* WORK ORDER:
If a line in the entries below contains "planeReq", copy it.

* RECORDS FOR THIS TASK:
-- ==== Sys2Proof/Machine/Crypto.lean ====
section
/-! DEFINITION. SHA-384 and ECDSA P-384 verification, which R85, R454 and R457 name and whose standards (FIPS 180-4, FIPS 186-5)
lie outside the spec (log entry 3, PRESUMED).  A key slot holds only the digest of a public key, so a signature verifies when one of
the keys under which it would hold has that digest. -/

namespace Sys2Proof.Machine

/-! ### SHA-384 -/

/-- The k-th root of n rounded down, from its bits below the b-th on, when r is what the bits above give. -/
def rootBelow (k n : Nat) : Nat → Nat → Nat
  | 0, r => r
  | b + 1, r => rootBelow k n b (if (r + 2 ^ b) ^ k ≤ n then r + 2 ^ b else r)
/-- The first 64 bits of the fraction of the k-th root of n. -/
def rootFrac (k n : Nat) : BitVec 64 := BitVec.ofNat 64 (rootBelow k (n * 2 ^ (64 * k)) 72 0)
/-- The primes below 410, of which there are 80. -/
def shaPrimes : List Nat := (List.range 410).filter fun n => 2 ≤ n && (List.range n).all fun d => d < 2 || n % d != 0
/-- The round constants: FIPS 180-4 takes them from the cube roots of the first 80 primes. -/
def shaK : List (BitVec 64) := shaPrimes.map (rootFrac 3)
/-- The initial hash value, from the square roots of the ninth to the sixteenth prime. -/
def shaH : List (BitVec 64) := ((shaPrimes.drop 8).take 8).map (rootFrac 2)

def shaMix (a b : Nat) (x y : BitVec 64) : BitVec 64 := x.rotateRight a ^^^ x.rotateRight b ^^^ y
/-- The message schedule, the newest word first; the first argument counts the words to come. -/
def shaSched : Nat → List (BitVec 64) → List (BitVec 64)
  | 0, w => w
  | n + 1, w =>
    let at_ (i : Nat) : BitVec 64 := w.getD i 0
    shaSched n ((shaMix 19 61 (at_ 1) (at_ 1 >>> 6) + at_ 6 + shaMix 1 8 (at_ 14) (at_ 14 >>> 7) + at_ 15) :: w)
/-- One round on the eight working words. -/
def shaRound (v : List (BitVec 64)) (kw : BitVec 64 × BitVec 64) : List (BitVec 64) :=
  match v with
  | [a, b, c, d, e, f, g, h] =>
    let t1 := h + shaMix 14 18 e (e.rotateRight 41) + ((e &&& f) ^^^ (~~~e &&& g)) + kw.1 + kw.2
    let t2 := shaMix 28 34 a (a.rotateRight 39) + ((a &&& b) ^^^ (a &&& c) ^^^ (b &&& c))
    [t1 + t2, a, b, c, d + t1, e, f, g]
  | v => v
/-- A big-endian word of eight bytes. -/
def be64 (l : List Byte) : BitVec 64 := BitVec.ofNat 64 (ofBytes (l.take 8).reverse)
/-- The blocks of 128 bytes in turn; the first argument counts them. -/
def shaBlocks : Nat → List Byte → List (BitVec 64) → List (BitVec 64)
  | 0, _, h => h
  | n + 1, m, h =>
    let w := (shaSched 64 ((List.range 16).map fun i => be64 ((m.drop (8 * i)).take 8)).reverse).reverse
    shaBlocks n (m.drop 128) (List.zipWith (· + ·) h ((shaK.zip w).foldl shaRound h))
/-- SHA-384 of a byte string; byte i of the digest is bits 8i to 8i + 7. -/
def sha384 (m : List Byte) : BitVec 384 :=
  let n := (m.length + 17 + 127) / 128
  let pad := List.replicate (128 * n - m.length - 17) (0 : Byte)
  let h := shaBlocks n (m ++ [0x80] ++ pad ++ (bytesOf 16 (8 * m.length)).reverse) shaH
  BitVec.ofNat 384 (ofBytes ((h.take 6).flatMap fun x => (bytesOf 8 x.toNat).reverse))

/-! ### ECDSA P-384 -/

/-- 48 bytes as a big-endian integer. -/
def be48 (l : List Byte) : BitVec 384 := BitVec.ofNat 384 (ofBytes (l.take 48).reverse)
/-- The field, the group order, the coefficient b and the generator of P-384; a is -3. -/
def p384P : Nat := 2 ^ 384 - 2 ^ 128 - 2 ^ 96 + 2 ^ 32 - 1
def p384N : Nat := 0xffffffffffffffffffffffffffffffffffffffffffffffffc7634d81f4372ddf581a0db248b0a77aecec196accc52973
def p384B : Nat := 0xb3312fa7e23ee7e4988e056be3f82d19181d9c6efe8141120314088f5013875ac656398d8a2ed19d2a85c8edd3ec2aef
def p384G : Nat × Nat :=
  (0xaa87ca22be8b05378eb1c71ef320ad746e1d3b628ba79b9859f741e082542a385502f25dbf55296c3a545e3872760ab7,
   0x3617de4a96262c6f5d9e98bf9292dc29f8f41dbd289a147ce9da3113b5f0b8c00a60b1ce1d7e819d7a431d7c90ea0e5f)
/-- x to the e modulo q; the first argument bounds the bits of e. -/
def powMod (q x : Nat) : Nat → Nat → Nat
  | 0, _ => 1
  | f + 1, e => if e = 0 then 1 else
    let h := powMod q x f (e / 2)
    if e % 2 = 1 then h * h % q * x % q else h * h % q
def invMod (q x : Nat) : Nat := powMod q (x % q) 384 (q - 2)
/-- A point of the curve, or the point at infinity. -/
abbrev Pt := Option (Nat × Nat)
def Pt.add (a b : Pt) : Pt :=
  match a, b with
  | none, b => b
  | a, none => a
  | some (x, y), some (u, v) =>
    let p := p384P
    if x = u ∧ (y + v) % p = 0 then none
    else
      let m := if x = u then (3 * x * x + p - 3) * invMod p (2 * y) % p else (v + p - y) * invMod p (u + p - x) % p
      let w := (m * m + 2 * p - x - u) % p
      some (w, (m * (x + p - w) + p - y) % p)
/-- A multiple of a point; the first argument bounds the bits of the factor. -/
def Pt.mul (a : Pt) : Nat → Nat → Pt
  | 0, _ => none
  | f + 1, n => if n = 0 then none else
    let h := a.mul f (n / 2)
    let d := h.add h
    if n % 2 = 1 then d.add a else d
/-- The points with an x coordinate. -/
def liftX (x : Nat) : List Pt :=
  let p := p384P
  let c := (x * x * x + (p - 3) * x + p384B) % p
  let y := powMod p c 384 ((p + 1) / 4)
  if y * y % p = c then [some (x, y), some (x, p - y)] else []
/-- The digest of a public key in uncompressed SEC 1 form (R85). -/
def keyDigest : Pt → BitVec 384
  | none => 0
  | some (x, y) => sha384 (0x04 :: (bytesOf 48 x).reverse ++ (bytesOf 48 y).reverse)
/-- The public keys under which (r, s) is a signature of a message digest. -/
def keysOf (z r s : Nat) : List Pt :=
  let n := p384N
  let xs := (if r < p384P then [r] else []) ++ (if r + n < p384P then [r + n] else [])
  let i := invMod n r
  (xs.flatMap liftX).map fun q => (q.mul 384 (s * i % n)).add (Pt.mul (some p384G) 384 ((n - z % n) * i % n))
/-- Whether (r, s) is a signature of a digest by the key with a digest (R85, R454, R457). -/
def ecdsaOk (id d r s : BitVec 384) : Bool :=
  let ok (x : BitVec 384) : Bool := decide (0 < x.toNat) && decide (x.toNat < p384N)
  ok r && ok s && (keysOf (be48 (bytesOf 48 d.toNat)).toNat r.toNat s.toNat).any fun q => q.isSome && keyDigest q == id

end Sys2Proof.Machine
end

==

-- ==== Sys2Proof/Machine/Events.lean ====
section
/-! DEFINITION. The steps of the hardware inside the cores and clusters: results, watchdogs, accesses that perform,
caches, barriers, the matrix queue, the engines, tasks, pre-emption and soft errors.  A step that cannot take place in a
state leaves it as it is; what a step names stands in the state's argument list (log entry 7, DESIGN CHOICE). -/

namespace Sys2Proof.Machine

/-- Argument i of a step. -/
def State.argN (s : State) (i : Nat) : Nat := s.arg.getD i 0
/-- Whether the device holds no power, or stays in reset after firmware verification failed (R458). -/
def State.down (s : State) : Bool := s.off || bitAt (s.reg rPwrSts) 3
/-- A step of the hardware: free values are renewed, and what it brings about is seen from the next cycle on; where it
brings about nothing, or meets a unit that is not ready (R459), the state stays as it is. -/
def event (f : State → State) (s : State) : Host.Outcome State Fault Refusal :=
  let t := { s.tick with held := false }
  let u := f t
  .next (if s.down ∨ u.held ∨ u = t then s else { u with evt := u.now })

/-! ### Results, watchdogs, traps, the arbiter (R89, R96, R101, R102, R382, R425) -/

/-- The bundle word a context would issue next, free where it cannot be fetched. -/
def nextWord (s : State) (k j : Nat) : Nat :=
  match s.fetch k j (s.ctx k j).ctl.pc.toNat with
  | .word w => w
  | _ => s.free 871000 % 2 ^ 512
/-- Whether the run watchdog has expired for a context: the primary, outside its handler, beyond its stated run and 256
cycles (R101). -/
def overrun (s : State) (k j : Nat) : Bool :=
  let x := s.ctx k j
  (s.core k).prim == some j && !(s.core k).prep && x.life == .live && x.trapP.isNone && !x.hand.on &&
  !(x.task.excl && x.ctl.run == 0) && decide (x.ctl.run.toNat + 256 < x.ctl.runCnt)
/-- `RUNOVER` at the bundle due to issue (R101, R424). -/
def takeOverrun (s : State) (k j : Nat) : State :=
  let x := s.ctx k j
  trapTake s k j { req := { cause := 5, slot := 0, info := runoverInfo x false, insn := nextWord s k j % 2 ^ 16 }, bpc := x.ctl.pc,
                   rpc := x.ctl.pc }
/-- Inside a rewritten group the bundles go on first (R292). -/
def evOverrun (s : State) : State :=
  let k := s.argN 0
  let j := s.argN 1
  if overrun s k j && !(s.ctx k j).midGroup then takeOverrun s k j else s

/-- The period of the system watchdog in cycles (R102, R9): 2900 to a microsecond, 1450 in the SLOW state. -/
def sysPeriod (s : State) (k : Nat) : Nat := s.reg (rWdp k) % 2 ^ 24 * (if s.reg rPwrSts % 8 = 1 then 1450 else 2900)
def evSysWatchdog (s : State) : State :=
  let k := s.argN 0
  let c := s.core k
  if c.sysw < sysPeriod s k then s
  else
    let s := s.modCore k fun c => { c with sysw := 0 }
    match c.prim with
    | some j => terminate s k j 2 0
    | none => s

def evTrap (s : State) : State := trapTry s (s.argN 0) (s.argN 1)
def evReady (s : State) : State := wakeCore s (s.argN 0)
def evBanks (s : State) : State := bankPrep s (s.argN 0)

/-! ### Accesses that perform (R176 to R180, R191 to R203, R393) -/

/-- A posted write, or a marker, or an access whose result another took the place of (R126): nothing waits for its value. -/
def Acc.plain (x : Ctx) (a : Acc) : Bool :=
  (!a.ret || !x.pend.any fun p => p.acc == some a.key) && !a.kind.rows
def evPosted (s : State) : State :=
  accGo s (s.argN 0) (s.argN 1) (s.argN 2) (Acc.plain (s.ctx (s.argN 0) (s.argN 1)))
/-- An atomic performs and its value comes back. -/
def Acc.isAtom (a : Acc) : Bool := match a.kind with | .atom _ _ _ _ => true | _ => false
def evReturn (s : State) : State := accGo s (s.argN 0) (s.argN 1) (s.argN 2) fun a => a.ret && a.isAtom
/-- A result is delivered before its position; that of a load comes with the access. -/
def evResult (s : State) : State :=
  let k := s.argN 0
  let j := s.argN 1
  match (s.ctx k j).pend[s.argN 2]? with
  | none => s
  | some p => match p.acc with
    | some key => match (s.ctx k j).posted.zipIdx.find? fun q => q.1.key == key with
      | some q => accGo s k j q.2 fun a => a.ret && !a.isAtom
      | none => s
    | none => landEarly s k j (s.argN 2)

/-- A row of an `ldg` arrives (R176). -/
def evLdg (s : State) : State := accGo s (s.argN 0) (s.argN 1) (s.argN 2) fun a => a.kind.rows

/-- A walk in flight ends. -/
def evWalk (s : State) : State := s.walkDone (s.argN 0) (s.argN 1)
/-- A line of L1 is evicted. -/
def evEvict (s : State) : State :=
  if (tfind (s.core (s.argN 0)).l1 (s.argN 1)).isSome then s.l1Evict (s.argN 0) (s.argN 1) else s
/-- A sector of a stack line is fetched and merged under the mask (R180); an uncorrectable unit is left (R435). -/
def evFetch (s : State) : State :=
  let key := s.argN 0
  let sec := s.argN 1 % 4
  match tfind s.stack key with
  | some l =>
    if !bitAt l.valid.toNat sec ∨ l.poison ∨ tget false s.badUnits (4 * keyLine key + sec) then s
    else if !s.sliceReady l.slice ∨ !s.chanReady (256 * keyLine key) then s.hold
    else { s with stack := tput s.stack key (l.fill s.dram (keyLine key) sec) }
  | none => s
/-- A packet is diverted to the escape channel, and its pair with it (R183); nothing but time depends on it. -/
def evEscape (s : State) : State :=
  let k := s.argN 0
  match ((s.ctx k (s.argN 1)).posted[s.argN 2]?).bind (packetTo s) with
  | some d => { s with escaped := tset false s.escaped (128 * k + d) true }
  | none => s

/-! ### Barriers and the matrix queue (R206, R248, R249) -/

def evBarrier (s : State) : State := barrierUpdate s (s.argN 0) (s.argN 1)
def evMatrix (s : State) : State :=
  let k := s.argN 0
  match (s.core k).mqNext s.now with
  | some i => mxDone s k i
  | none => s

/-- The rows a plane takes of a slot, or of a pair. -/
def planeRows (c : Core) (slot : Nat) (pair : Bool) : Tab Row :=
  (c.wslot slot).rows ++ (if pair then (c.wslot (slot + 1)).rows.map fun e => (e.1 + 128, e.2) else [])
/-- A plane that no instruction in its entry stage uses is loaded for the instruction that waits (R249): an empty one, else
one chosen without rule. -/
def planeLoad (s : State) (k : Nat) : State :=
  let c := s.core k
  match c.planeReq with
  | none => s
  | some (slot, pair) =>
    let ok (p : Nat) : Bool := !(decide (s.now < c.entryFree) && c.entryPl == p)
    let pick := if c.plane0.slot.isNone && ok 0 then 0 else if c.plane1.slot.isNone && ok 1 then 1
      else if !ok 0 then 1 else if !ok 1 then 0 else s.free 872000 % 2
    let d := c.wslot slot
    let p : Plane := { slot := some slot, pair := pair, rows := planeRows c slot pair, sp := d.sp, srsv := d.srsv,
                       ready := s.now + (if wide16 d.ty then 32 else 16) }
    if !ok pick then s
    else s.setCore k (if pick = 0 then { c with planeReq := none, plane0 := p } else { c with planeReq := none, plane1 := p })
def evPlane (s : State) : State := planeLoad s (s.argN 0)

* WRITTEN SOLUTION:
  match c.planeReq with
    else s.setCore k (if pick = 0 then { c with planeReq := none, plane0 := p } else { c with planeReq := none, plane1 := p })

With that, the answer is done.